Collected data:

***

-- ==== Sys2Proof/Tests/Slice0.lean ====
section
/-! SUPPORT. The model's own tests: ill-formed commands that WellFormed refuses, numbers the spec works out, and for every
statement with hypotheses a concrete state and operands that meet them, clause by clause. -/

namespace Sys2Proof.Tests

open Sys2Proof Sys2Proof.Machine

/-! ## Small states -/

/-- The state after a command; every command answers a next state. -/
def after (i : Instr) (s : State) : State :=
  match exec i s with
  | .next t => t
  | .fault _ => s
  | .refused _ => s

/-- The part before the last byte of a command arrives. -/
def before (cmd : Cmd) (args : List Byte) (s : State) : State :=
  { s with
    csLow := true
    mgmt := if args.isEmpty then ⟨.command, 0, [], []⟩ else ⟨.arguments, cmd.code, args.dropLast, []⟩ }

/-- A descriptor of one word that is one POSITION field of 32 bits. -/
def posDesc : Descriptor :=
  { Descriptor.reset with fields := #v[some ⟨.position, 0, 0, 32, .binary⟩, none, none, none] }

/-- Windows apart and aligned: intake at 0x1000, output area at 0x2000 with two slots. -/
def cfgA : ChanConfig := { ChanConfig.reset with intakeBase := 0x1000, outputBase := 0x2000, outputDepth := 2 }

/-- A channel out of DISABLED, one miss below its loss. -/
def chanA (st : LifeCycle) : Channel :=
  { cfg := cfgA
    rt := { Runtime.cleared 12500 with
      state := st, width := 32, pLast := some 0, lastArrival := some 0
      deadline := if st = .waiting ∨ st = .running then some 18750 else none }
    ctr := .zero }

/-- Channel 0 as `ch`, descriptor 0 as `posDesc`, everything else at reset. -/
def withA (ch : Channel) : State :=
  { State.reset with chans := State.reset.chans.set 0 ch, descs := State.reset.descs.set 0 posDesc }

/-- Channel 0 in a life-cycle state. -/
def inState (st : LifeCycle) : State := withA (chanA st)

/-- A one-word request. -/
def req (kind : ReqKind) (addr : Word) : Request := ⟨kind, addr, 1, if kind = .write then 15 else 0, 2, 7, 0⟩

/-- A queued record of channel 0 for slot 0. -/
def rec0 : Record := ⟨0, 0, 0, Vector.replicate 8 0⟩

/-- An outstanding record of channel 0 for slot 0. -/
def out0 : OutRecord := ⟨0, 0, 0, .awaiting, .awaiting⟩

/-- A relayed read in a Tracking Table entry. -/
def fwdTx (ph : Phase) : Transaction := ⟨ph, false, .forward 2 7, .read, 0x4000, 2⟩

/-- The first half of the record of channel 0 in a Tracking Table entry. -/
def recTx : Transaction := ⟨.issued 0 1024, false, .record 0 0 .first, .write, 0x2000, 4⟩

/-! ## WellFormed: one ill-formed command for each check -/

theorem test_wf_bad_command_byte : Instr.wellFormed (.badCommand 0x30) = false ∧ Instr.wellFormed (.badCommand 0x0F) = true := by
  decide

theorem test_wf_set_item_selector : Instr.wellFormed (.setItem 1 11 14 0) = false ∧ Instr.wellFormed (.setItem 1 12 14 0) = true := by
  decide
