-- ==== Sys2Proof/Syntax.lean ====
section
/-! DEFINITION. The abstract syntax: one constructor for each row of spec/opcode_table.json, in the table's order.
Field names are those of R216 to R224: d, a, b, s registers; x the governing predicate and its VEXT prefix; imm and
off the undecoded immediate fields; k a pin; w a width code; o the ordered bit. A row that is a step of the device and
not an instruction names the strand (`key` is FARMID × 1024 + LOGID), entry or unit that moves. -/

namespace Sys2Proof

***

## WORK INSTRUCTIONS
Looking at the data above, write out exactly the lines that start at the one containing "ctr := .zero" and end at the one containing "one-word request. -/"; include both and nothing beyond.

## RESULT OF THIS TASK
    ctr := .zero }

/-- Channel 0 as `ch`, descriptor 0 as `posDesc`, everything else at reset. -/
def withA (ch : Channel) : State :=
  { State.reset with chans := State.reset.chans.set 0 ch, descs := State.reset.descs.set 0 posDesc }

/-- Channel 0 in a life-cycle state. -/
def inState (st : LifeCycle) : State := withA (chanA st)

/-- A one-word request. -/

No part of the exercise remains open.